··· RECORDS SHOWN ···
-- ==== Sys2Proof/Machine/Holds.lean ====
section
/-!
DEFINITION. How a thread's hold ends (R403) and what its instruction then still does.
-/

namespace Sys2Proof.Machine

/-- The operation's part in a protected interval after a hold (R360, R366); `e` is the thread as it was while held. -/
def State.fixAfter (s : State) (e : Env) : State := if e.prot = 0 then s else s.noteFixing e

/-- The hold of a thread ends. -/
def State.unhold (s : State) (t : TRef) : State := s.updThread t Thread.unheld

/-- An engine issue that waited for queue room goes in; none while there is none (R162, R249, R285, R321). -/
def State.engineIn (s : State) (e : Env) (t : TRef) (w : EngineWait) : Option State :=
  let wr (n : DWord) : List RegVal := toW w.wbs (BitVec.ofNat 7 w.d) (lohi n)
  let c := coreCluster e.core
  if w.what = waitEgo then
    if (s.cluster c).ceQ.length < copyQueueMax then some (s.egoAccept e t e.th.stage wr) else none
  else if w.what = waitFork then
    if (s.cluster c).tileQ.length < tileQueueMax then some (s.forkAccept e t w.a w.b wr) else none
  else if w.what = waitPkq ∨ w.what = waitPkg then
    if (s.gran (granUnitOf c)).room then some (s.granAccept e t (w.what == waitPkg) (GDesc.of (wordsToBytes w.pay)) wr) else none
  else
    let r := TaskRec.of (wordsToBytes w.pay)
    let k := s.maker e
    if s.blkCut e.blk || s.cutOff (r.under k) then some s
    else if s.readyRoom (coreDie e.core) then some (s.queueRec (coreDie e.core) k r w.a) else none

/-- Threads of a warp with the same hold. -/
def State.sameHold (s : State) (t : TRef) (h : Hold) : List TRef :=
  match s.block? t.blk with
  | none => []
  | some b => (b.trefs t.blk).filter (fun u => u.wp == t.wp && (s.thread? u).bind (fun th => th.hold) == some h)

/-- Every thread of a grid launch on this device has executed its k-th GBAR or has exited (R191); its item threads execute none. -/
def State.gbarOpen (s : State) (b : Block) (k : Nat) : Bool :=
  (match s.launch? b.lid with | some l => l.rest == 0 | none => true) &&
    s.blocks.all (fun p => p.2.lid != b.lid || p.2.ctx != b.ctx || p.2.kind == .item ||
      p.2.warps.all (fun w => w.threads.all (fun th => !th.live || decide (k ≤ th.gbars))))

/-- A protected block's GBAR completes only after its block has committed (R358). -/
def Block.gbarKept (b : Block) (t : TRef) (k : Nat) : Bool :=
  b.prot == 0 || (match b.ckpt.bind (fun ws => (ws[t.wp]?).bind (fun w => w.threads[t.m]?)) with
    | some c => c.hold == some (.gbar k)
    | none => false)

/-- A held GLEAN tries again: the theft, the fall-through of every waiting thread at once, or nothing yet (R303). -/
def State.gleanAgain (s : State) (e : Env) (t : TRef) (b : Block) (pc : DWord) (idx : Nat) : State :=
  match s.steal e t with
  | some (some s) => s.unhold t
  | some none => (s.unhold t).takeFault { e with pc := pc, idx := idx } e.th.line false idx (.of 0x19)
  | none => if gleanDone b t.blk then (b.trefs t.blk).foldl (fun s u => s.unhold u) s else s

/-- A number is owed to a thread whose hold has ended. -/
def State.unholdOwe (s : State) (t : TRef) (slot : Nat) (wr : List RegVal) : State := (s.unhold t).oweTo t slot true wr

/-- A thread's hold ends if what it waits for has come. While its block's commit is due, no thread held there goes on (R358). -/
def State.wake (s : State) (t : TRef) : State :=
  match s.block? t.blk, s.thread? t with
  | some b, some th =>
    match th.hold, s.env? (.thr t) 7 th.pc th.cont with
    | some h, some e =>
      if th.live = false ∨ b.saved.isSome = true then s
      else
        match h with
        | .acq obj excl =>
          let hs := (s.sync obj).1
          let k := s.holder t.blk
          if hs.contains (k, true) || (!excl && hs.contains (k, false)) then (s.unhold t).fixAfter e else s
        | .bar off ph isBar =>
          if s.barOpen b (.bar off ph isBar) && !s.commitDue b then s.unhold t else s
        | .swwait off gen => if s.scrWord b.core (off + 8) ≠ gen then s.unhold t else s
        | .tlwait c eng n => if s.tlReached c eng n then s.unhold t else s
        | .phset hdr tab ranks me =>
          if s.phaseOpen b.ctx then s
          else (s.sameHold t h).foldl (fun s u => match s.env? (.thr u) 7 0 0 with
            | some e => (s.unhold u).fixAfter e
            | none => s) (s.loadPhase b.ctx b.lid hdr tab ranks me)
        | .phwait serial =>
          (match (Tab.find s.ctxs b.ctx).bind (fun c => c.phase) with
           | some p => if p.serial = serial ∧ p.ended = false then s else s.unhold t
           | none => s.unhold t)
        | .gbar k => if s.gbarOpen b k && b.gbarKept t k && !s.commitDue b then s.unhold t else s
        | .fence scope => if s.fenced t scope then s.unhold t else s
        | .silowait pa gap => if siloGap (s.siloTimer (siloDie pa)) (siloGroup pa) gap then s.unhold t else s
        | .rdv c n d slot wbs =>
          (match s.rdvWords c n with
           | some ws => s.unholdOwe t slot (toW wbs (BitVec.ofNat 7 d) ws)
           | none => s)
        | .commit => s
        | .fwait a _ pc idx d slot wbs =>
          if !s.queued b.ctx then s
          else (match s.fwaitTake e a with
            | (s, .error x) => (s.unhold t).takeFault { e with pc := pc, idx := idx } e.th.line false idx x
            | (s, .ok n) => s.unholdOwe t slot (toW wbs (BitVec.ofNat 7 d) (lohi n)))
        | .waitev mask d slot wbs => if (s.evpend b &&& mask) = 0 then s else s.waitevEnd t mask d slot wbs
        | .engine w =>
          let e := { e with slot := w.slot }
          (match s.engineIn e t w with
           | some s => (s.unhold t).fixAfter e
           | none => s)
        | .glean pc idx => s.gleanAgain e t b pc idx
        | .frpt n d slot wbs =>
          (match s.forward b.ctx n.toNat with
           | some s => s.unholdOwe t slot (toW wbs (BitVec.ofNat 7 d) [s.frptWord b.ctx n.toNat])
           | none => s)
        | .resolve n kill d slot wbs =>
          (match s.resolvePairs b.ctx n.toNat kill with
           | some r => r.1.unholdOwe t slot (toP wbs (BitVec.ofNat 7 d) r.2)
           | none => s)
        | .tlbinv due => if s.tlbClear due then s.unhold t else s
    | _, _ => s
  | _, _ => s

/-- A killed handler's block leaves: the tile programs it forked are killed (R248), its waits withdrawn and its objects released (R180). -/
def State.reap (s : State) : State :=
  (s.blocks.filter (fun p => p.2.kind == .handler && p.2.warps.isEmpty)).foldl (fun s p => (s.killTiles p.1).freeBlock p.1) s

/-- Killed handlers leave, and every hold whose event has come ends. -/
def State.wakeAll (s : State) : State :=
  let s := s.reap
  let held := (s.blocks.map (fun p => (p.2.trefs p.1).filter (fun t => match p.2.thread? t.wp t.m with
    | some th => th.live && th.hold.isSome
    | none => false))).flatten
  held.foldl State.wake s

end Sys2Proof.Machine
end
···
In the lines above, find the word "engineIn" and copy each line that contains it.

def State.engineIn (s : State) (e : Env) (t : TRef) (w : EngineWait) : Option State :=
          (match s.engineIn e t w with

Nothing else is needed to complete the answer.